§ DATA:
/-! ### The fields of the state that an update of a die leaves -/

@[simp] theorem updDie_mem (s : State) (d : Nat) (f : Die → Die) : (s.updDie d f).mem = s.mem := rfl
@[simp] theorem updDie_mpois (s : State) (d : Nat) (f : Die → Die) : (s.updDie d f).mpois = s.mpois := rfl
@[simp] theorem updDie_cores (s : State) (d : Nat) (f : Die → Die) : (s.updDie d f).cores = s.cores := rfl
@[simp] theorem updDie_ro (s : State) (d : Nat) (f : Die → Die) : (s.updDie d f).ro = s.ro := rfl
@[simp] theorem updDie_sharers (s : State) (d : Nat) (f : Die → Die) : (s.updDie d f).sharers = s.sharers := rfl
@[simp] theorem updDie_moesi (s : State) (d : Nat) (f : Die → Die) : (s.updDie d f).moesi = s.moesi := rfl
@[simp] theorem updDie_reqs (s : State) (d : Nat) (f : Die → Die) : (s.updDie d f).reqs = s.reqs := rfl
@[simp] theorem updDie_ops (s : State) (d : Nat) (f : Die → Die) : (s.updDie d f).ops = s.ops := rfl
@[simp] theorem updDie_nextId (s : State) (d : Nat) (f : Die → Die) : (s.updDie d f).nextId = s.nextId := rfl
@[simp] theorem updDie_performed (s : State) (d : Nat) (f : Die → Die) : (s.updDie d f).performed = s.performed := rfl
@[simp] theorem updDie_pkgTicket (s : State) (d : Nat) (f : Die → Die) : (s.updDie d f).pkgTicket = s.pkgTicket := rfl
@[simp] theorem updDie_podTicket (s : State) (d : Nat) (f : Die → Die) : (s.updDie d f).podTicket = s.podTicket := rfl
@[simp] theorem updDie_bars (s : State) (d : Nat) (f : Die → Die) : (s.updDie d f).bars = s.bars := rfl
@[simp] theorem updDie_arrivals (s : State) (d : Nat) (f : Die → Die) : (s.updDie d f).arrivals = s.arrivals := rfl
@[simp] theorem updDie_monitors (s : State) (d : Nat) (f : Die → Die) : (s.updDie d f).monitors = s.monitors := rfl
@[simp] theorem updDie_cards (s : State) (d : Nat) (f : Die → Die) : (s.updDie d f).cards = s.cards := rfl
@[simp] theorem updDie_poisonHits (s : State) (d : Nat) (f : Die → Die) : (s.updDie d f).poisonHits = s.poisonHits := rfl
@[simp] theorem updDie_hostState (s : State) (d : Nat) (f : Die → Die) : (s.updDie d f).hostState = s.hostState := rfl
@[simp] theorem updDie_pkgid (s : State) (d : Nat) (f : Die → Die) : (s.updDie d f).pkgid = s.pkgid := rfl
@[simp] theorem updDie_postDrops (s : State) (d : Nat) (f : Die → Die) : (s.updDie d f).postDrops = s.postDrops := rfl
@[simp] theorem updDie_events (s : State) (d : Nat) (f : Die → Die) : (s.updDie d f).events = s.events := rfl
@[simp] theorem updDie_raised (s : State) (d : Nat) (f : Die → Die) : (s.updDie d f).raised = s.raised := rfl
@[simp] theorem updDie_masked (s : State) (d : Nat) (f : Die → Die) : (s.updDie d f).masked = s.masked := rfl
@[simp] theorem updDie_pending (s : State) (d : Nat) (f : Die → Die) : (s.updDie d f).pending = s.pending := rfl
@[simp] theorem updDie_messages (s : State) (d : Nat) (f : Die → Die) : (s.updDie d f).messages = s.messages := rfl
@[simp] theorem updDie_measure (s : State) (d : Nat) (f : Die → Die) : (s.updDie d f).measure = s.measure := rfl
@[simp] theorem updDie_imageVersion (s : State) (d : Nat) (f : Die → Die) : (s.updDie d f).imageVersion = s.imageVersion := rfl
@[simp] theorem updDie_bootFails (s : State) (d : Nat) (f : Die → Die) : (s.updDie d f).bootFails = s.bootFails := rfl
@[simp] theorem updDie_imageRuns (s : State) (d : Nat) (f : Die → Die) : (s.updDie d f).imageRuns = s.imageRuns := rfl
@[simp] theorem updDie_stagesRun (s : State) (d : Nat) (f : Die → Die) : (s.updDie d f).stagesRun = s.stagesRun := rfl
@[simp] theorem updDie_booted (s : State) (d : Nat) (f : Die → Die) : (s.updDie d f).booted = s.booted := rfl
@[simp] theorem updDie_hostReply (s : State) (d : Nat) (f : Die → Die) : (s.updDie d f).hostReply = s.hostReply := rfl
@[simp] theorem updDie_reports (s : State) (d : Nat) (f : Die → Die) : (s.updDie d f).reports = s.reports := rfl
@[simp] theorem updDie_outReport (s : State) (d : Nat) (f : Die → Die) : (s.updDie d f).outReport = s.outReport := rfl
@[simp] theorem updDie_budget (s : State) (d : Nat) (f : Die → Die) : (s.updDie d f).budget = s.budget := rfl
@[simp] theorem updDie_powerAt (s : State) (d : Nat) (f : Die → Die) : (s.updDie d f).powerAt = s.powerAt := rfl
@[simp] theorem updDie_linkDown (s : State) (d : Nat) (f : Die → Die) : (s.updDie d f).linkDown = s.linkDown := rfl
@[simp] theorem updDie_clk (s : State) (d : Nat) (f : Die → Die) : (s.updDie d f).clk = s.clk := rfl
@[simp] theorem updDie_coreResetAt (s : State) (d : Nat) (f : Die → Die) : (s.updDie d f).coreResetAt = s.coreResetAt := rfl
@[simp] theorem updDie_curCore (s : State) (d : Nat) (f : Die → Die) : (s.updDie d f).curCore = s.curCore := rfl
@[simp] theorem updDie_curCtx (s : State) (d : Nat) (f : Die → Die) : (s.updDie d f).curCtx = s.curCtx := rfl
@[simp] theorem updDie_agenda (s : State) (d : Nat) (f : Die → Die) : (s.updDie d f).agenda = s.agenda := rfl
@[simp] theorem updDie_turn (s : State) (d : Nat) (f : Die → Die) : (s.updDie d f).turn = s.turn := rfl
@[simp] theorem updDie_oracle (s : State) (d : Nat) (f : Die → Die) : (s.updDie d f).oracle = s.oracle := rfl
@[simp] theorem setPin_mem (s : State) (d : Nat) (e : BitVec 20) (p : Pin) : (s.setPin d e p).mem = s.mem := rfl
@[simp] theorem setPin_mpois (s : State) (d : Nat) (e : BitVec 20) (p : Pin) : (s.setPin d e p).mpois = s.mpois := rfl
@[simp] theorem setPin_cores (s : State) (d : Nat) (e : BitVec 20) (p : Pin) : (s.setPin d e p).cores = s.cores := rfl
@[simp] theorem setPin_ro (s : State) (d : Nat) (e : BitVec 20) (p : Pin) : (s.setPin d e p).ro = s.ro := rfl
@[simp] theorem setPin_sharers (s : State) (d : Nat) (e : BitVec 20) (p : Pin) : (s.setPin d e p).sharers = s.sharers := rfl
@[simp] theorem setPin_moesi (s : State) (d : Nat) (e : BitVec 20) (p : Pin) : (s.setPin d e p).moesi = s.moesi := rfl
@[simp] theorem setPin_reqs (s : State) (d : Nat) (e : BitVec 20) (p : Pin) : (s.setPin d e p).reqs = s.reqs := rfl
@[simp] theorem setPin_ops (s : State) (d : Nat) (e : BitVec 20) (p : Pin) : (s.setPin d e p).ops = s.ops := rfl
@[simp] theorem setPin_nextId (s : State) (d : Nat) (e : BitVec 20) (p : Pin) : (s.setPin d e p).nextId = s.nextId := rfl
@[simp] theorem setPin_performed (s : State) (d : Nat) (e : BitVec 20) (p : Pin) : (s.setPin d e p).performed = s.performed := rfl
@[simp] theorem setPin_pkgTicket (s : State) (d : Nat) (e : BitVec 20) (p : Pin) : (s.setPin d e p).pkgTicket = s.pkgTicket := rfl
@[simp] theorem setPin_podTicket (s : State) (d : Nat) (e : BitVec 20) (p : Pin) : (s.setPin d e p).podTicket = s.podTicket := rfl
@[simp] theorem setPin_bars (s : State) (d : Nat) (e : BitVec 20) (p : Pin) : (s.setPin d e p).bars = s.bars := rfl
@[simp] theorem setPin_arrivals (s : State) (d : Nat) (e : BitVec 20) (p : Pin) : (s.setPin d e p).arrivals = s.arrivals := rfl
@[simp] theorem setPin_monitors (s : State) (d : Nat) (e : BitVec 20) (p : Pin) : (s.setPin d e p).monitors = s.monitors := rfl
@[simp] theorem setPin_cards (s : State) (d : Nat) (e : BitVec 20) (p : Pin) : (s.setPin d e p).cards = s.cards := rfl
@[simp] theorem setPin_poisonHits (s : State) (d : Nat) (e : BitVec 20) (p : Pin) : (s.setPin d e p).poisonHits = s.poisonHits := rfl
@[simp] theorem setPin_hostState (s : State) (d : Nat) (e : BitVec 20) (p : Pin) : (s.setPin d e p).hostState = s.hostState := rfl
@[simp] theorem setPin_pkgid (s : State) (d : Nat) (e : BitVec 20) (p : Pin) : (s.setPin d e p).pkgid = s.pkgid := rfl
@[simp] theorem setPin_postDrops (s : State) (d : Nat) (e : BitVec 20) (p : Pin) : (s.setPin d e p).postDrops = s.postDrops := rfl
@[simp] theorem setPin_events (s : State) (d : Nat) (e : BitVec 20) (p : Pin) : (s.setPin d e p).events = s.events := rfl
@[simp] theorem setPin_raised (s : State) (d : Nat) (e : BitVec 20) (p : Pin) : (s.setPin d e p).raised = s.raised := rfl
@[simp] theorem setPin_masked (s : State) (d : Nat) (e : BitVec 20) (p : Pin) : (s.setPin d e p).masked = s.masked := rfl
@[simp] theorem setPin_pending (s : State) (d : Nat) (e : BitVec 20) (p : Pin) : (s.setPin d e p).pending = s.pending := rfl
@[simp] theorem setPin_messages (s : State) (d : Nat) (e : BitVec 20) (p : Pin) : (s.setPin d e p).messages = s.messages := rfl
@[simp] theorem setPin_measure (s : State) (d : Nat) (e : BitVec 20) (p : Pin) : (s.setPin d e p).measure = s.measure := rfl
@[simp] theorem setPin_imageVersion (s : State) (d : Nat) (e : BitVec 20) (p : Pin) : (s.setPin d e p).imageVersion = s.imageVersion := rfl
@[simp] theorem setPin_bootFails (s : State) (d : Nat) (e : BitVec 20) (p : Pin) : (s.setPin d e p).bootFails = s.bootFails := rfl
@[simp] theorem setPin_imageRuns (s : State) (d : Nat) (e : BitVec 20) (p : Pin) : (s.setPin d e p).imageRuns = s.imageRuns := rfl
@[simp] theorem setPin_stagesRun (s : State) (d : Nat) (e : BitVec 20) (p : Pin) : (s.setPin d e p).stagesRun = s.stagesRun := rfl
@[simp] theorem setPin_booted (s : State) (d : Nat) (e : BitVec 20) (p : Pin) : (s.setPin d e p).booted = s.booted := rfl
@[simp] theorem setPin_hostReply (s : State) (d : Nat) (e : BitVec 20) (p : Pin) : (s.setPin d e p).hostReply = s.hostReply := rfl
@[simp] theorem setPin_reports (s : State) (d : Nat) (e : BitVec 20) (p : Pin) : (s.setPin d e p).reports = s.reports := rfl
@[simp] theorem setPin_outReport (s : State) (d : Nat) (e : BitVec 20) (p : Pin) : (s.setPin d e p).outReport = s.outReport := rfl
@[simp] theorem setPin_budget (s : State) (d : Nat) (e : BitVec 20) (p : Pin) : (s.setPin d e p).budget = s.budget := rfl
@[simp] theorem setPin_powerAt (s : State) (d : Nat) (e : BitVec 20) (p : Pin) : (s.setPin d e p).powerAt = s.powerAt := rfl
@[simp] theorem setPin_linkDown (s : State) (d : Nat) (e : BitVec 20) (p : Pin) : (s.setPin d e p).linkDown = s.linkDown := rfl
@[simp] theorem setPin_clk (s : State) (d : Nat) (e : BitVec 20) (p : Pin) : (s.setPin d e p).clk = s.clk := rfl
@[simp] theorem setPin_coreResetAt (s : State) (d : Nat) (e : BitVec 20) (p : Pin) : (s.setPin d e p).coreResetAt = s.coreResetAt := rfl
@[simp] theorem setPin_curCore (s : State) (d : Nat) (e : BitVec 20) (p : Pin) : (s.setPin d e p).curCore = s.curCore := rfl
@[simp] theorem setPin_curCtx (s : State) (d : Nat) (e : BitVec 20) (p : Pin) : (s.setPin d e p).curCtx = s.curCtx := rfl
@[simp] theorem setPin_agenda (s : State) (d : Nat) (e : BitVec 20) (p : Pin) : (s.setPin d e p).agenda = s.agenda := rfl
@[simp] theorem setPin_turn (s : State) (d : Nat) (e : BitVec 20) (p : Pin) : (s.setPin d e p).turn = s.turn := rfl
@[simp] theorem setPin_oracle (s : State) (d : Nat) (e : BitVec 20) (p : Pin) : (s.setPin d e p).oracle = s.oracle := rfl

§ WHAT IS BEING ASKED:
In the listing above, find the line with "p).powerAt = s.powerAt := rfl" and the line with "p).linkDown = s.linkDown := rfl", then reproduce both and every line between them exactly.

§ EXERCISE RESPONSE:
@[simp] theorem setPin_powerAt (s : State) (d : Nat) (e : BitVec 20) (p : Pin) : (s.setPin d e p).powerAt = s.powerAt := rfl
@[simp] theorem setPin_linkDown (s : State) (d : Nat) (e : BitVec 20) (p : Pin) : (s.setPin d e p).linkDown = s.linkDown := rfl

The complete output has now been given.